**WHAT YOU SHOULD DO:** Beginning with the first line and ending with the one containing "R203; times are", copy the lines of the listing below exactly; omit everything else.

**SUPPLIED INFORMATION:**
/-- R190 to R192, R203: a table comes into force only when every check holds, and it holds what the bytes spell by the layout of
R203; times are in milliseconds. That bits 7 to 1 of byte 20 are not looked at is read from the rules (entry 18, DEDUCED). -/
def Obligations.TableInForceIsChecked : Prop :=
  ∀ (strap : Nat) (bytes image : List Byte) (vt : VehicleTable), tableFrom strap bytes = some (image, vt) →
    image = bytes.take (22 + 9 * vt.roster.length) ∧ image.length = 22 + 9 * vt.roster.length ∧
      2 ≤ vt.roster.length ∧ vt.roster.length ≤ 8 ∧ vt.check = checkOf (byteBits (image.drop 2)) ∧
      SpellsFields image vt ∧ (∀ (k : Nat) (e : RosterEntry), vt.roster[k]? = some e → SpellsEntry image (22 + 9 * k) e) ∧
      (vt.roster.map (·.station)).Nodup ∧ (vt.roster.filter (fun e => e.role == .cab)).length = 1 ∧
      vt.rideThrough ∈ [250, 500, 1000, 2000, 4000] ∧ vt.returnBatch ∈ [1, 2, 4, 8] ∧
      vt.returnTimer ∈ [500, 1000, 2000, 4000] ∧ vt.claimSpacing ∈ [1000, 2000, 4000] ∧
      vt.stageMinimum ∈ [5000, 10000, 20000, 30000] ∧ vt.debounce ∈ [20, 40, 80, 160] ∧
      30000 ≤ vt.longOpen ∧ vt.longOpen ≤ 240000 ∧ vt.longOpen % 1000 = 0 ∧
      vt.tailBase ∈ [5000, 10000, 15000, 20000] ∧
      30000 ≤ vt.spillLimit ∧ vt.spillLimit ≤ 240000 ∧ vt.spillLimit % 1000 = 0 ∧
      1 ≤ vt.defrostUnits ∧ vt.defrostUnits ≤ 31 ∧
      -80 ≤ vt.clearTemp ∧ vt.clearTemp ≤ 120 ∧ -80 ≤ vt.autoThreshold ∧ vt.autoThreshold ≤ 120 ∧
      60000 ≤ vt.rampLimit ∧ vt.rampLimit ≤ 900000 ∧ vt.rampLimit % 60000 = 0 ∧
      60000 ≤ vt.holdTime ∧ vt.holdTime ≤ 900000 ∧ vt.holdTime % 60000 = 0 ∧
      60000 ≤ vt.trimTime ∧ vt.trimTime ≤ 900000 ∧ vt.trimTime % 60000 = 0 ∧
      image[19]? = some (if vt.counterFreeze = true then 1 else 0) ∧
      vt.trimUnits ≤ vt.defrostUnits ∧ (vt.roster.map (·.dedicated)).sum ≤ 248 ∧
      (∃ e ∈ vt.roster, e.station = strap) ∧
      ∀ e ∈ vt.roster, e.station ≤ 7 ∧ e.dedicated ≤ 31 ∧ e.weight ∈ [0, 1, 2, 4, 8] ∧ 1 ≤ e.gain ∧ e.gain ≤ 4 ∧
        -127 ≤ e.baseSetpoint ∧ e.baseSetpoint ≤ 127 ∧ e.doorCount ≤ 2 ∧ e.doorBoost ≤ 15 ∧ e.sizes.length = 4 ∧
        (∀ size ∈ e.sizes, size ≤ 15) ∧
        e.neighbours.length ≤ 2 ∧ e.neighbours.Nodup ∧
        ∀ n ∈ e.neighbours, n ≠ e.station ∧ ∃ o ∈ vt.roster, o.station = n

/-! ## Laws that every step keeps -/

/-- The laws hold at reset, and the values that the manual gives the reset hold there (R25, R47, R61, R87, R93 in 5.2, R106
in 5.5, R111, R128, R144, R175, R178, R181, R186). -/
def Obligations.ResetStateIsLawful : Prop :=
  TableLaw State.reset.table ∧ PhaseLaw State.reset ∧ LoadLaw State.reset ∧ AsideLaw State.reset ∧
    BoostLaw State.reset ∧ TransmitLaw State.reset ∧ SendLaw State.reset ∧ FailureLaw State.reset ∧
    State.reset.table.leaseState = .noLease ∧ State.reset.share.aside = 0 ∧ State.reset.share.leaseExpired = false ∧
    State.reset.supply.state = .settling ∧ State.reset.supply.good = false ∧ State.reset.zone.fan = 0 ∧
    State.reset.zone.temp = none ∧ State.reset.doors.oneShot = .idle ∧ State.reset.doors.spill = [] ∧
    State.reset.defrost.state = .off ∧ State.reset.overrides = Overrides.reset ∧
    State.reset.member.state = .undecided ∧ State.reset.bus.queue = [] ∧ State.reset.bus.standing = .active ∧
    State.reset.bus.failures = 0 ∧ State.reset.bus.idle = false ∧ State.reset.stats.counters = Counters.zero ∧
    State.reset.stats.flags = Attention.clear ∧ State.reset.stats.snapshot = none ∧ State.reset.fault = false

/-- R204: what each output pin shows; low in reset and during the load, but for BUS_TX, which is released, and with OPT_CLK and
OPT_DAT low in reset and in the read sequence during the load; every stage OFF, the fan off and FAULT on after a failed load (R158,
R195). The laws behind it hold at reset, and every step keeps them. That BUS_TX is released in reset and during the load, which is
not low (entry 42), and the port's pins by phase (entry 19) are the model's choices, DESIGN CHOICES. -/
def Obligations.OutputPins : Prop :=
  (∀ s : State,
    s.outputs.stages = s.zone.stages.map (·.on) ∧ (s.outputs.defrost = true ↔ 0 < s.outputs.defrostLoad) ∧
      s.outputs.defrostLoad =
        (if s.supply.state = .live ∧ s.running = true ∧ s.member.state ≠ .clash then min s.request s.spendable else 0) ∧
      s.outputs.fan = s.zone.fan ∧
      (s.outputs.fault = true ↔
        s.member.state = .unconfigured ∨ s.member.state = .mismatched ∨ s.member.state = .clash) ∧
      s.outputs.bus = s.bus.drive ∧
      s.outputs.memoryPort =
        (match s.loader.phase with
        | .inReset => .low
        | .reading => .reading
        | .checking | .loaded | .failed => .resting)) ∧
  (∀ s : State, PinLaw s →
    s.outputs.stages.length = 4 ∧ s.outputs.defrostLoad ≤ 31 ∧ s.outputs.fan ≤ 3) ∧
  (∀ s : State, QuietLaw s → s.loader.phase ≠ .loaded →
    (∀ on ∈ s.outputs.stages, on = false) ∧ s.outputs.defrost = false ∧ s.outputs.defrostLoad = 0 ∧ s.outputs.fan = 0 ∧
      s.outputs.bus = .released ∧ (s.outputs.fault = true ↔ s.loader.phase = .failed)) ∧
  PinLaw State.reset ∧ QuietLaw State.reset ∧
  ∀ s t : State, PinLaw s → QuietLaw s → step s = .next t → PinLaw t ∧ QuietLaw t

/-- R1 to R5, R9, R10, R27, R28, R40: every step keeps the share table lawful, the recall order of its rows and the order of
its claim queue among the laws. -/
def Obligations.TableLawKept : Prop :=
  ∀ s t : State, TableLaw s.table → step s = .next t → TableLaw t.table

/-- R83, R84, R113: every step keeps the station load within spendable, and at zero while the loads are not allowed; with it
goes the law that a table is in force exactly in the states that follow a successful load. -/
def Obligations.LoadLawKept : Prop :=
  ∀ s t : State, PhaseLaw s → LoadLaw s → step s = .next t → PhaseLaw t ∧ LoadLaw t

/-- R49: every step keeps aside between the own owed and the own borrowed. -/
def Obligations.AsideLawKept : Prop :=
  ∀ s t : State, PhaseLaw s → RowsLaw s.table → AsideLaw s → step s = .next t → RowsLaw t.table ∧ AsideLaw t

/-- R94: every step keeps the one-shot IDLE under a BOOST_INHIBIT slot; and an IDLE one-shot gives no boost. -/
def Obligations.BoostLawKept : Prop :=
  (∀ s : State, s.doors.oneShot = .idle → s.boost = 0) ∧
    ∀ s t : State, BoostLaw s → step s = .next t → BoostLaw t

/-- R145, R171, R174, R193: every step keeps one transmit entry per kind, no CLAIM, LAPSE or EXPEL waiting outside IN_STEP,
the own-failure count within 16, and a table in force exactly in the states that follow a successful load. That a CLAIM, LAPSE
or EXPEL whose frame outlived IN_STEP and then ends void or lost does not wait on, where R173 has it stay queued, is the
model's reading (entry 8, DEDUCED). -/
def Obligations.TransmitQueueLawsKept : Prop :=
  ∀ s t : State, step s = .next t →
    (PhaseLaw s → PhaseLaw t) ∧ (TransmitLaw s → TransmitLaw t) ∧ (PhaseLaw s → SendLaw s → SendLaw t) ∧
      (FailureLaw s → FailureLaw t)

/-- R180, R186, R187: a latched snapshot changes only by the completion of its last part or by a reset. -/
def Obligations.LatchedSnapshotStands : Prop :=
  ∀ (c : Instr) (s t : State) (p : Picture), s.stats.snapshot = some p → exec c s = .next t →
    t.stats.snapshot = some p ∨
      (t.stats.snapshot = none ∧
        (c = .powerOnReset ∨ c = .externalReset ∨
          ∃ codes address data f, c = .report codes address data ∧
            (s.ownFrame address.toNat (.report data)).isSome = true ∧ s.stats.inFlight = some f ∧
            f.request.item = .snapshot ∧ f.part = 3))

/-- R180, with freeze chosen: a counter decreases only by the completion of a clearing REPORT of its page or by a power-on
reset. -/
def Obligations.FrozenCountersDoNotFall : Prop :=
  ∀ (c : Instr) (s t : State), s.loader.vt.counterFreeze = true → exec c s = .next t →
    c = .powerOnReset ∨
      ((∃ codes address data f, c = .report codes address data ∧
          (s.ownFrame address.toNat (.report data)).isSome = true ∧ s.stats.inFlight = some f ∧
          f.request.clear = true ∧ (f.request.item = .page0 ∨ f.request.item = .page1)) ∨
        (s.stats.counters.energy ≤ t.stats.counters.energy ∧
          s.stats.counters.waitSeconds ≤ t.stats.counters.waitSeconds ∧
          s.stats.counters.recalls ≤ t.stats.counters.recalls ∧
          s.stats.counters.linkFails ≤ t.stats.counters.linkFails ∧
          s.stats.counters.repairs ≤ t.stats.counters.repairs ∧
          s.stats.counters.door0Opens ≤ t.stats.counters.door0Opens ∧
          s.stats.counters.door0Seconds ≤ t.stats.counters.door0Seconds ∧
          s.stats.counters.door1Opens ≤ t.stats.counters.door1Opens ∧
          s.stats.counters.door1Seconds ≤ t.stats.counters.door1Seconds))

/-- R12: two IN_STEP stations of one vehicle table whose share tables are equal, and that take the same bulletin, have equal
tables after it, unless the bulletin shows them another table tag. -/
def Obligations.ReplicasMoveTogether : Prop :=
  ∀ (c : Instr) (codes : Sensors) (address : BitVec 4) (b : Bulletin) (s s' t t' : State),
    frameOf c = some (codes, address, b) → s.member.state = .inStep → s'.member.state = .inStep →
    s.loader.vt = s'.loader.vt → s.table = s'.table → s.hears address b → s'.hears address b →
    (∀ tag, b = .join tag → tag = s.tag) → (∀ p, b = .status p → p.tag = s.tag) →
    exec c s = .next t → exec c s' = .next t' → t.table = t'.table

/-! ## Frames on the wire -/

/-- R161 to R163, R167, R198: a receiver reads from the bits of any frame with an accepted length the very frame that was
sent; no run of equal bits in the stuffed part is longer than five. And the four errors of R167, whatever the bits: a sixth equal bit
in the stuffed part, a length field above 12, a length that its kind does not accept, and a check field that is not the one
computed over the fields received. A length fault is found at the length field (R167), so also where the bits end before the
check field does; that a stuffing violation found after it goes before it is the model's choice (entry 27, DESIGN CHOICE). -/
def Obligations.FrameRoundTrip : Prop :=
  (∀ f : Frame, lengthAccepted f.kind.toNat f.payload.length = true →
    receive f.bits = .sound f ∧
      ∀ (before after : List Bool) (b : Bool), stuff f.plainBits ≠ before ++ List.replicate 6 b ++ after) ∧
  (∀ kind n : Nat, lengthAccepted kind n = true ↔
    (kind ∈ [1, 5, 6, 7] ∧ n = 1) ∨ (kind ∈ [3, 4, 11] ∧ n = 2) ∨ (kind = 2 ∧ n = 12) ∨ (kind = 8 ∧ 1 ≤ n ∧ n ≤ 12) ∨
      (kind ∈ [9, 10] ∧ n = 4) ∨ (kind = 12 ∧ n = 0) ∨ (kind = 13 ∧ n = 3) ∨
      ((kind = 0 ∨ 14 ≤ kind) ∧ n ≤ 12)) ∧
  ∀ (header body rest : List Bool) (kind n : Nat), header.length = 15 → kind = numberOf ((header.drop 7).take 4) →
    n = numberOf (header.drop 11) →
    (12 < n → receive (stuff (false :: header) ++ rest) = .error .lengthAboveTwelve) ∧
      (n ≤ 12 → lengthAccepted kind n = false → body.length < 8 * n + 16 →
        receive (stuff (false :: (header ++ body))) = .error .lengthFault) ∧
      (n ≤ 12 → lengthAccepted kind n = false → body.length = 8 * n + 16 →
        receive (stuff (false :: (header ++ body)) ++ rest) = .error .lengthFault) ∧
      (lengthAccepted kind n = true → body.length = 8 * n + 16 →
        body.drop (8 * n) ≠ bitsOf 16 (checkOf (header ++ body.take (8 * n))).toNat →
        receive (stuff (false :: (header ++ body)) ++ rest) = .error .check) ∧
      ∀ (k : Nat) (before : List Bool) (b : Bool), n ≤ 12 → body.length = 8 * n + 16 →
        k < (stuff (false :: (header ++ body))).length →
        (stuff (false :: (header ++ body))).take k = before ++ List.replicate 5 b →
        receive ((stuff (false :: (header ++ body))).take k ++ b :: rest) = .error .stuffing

**WRITTEN ANSWER:**
/-- R190 to R192, R203: a table comes into force only when every check holds, and it holds what the bytes spell by the layout of
R203; times are in milliseconds. That bits 7 to 1 of byte 20 are not looked at is read from the rules (entry 18, DEDUCED). -/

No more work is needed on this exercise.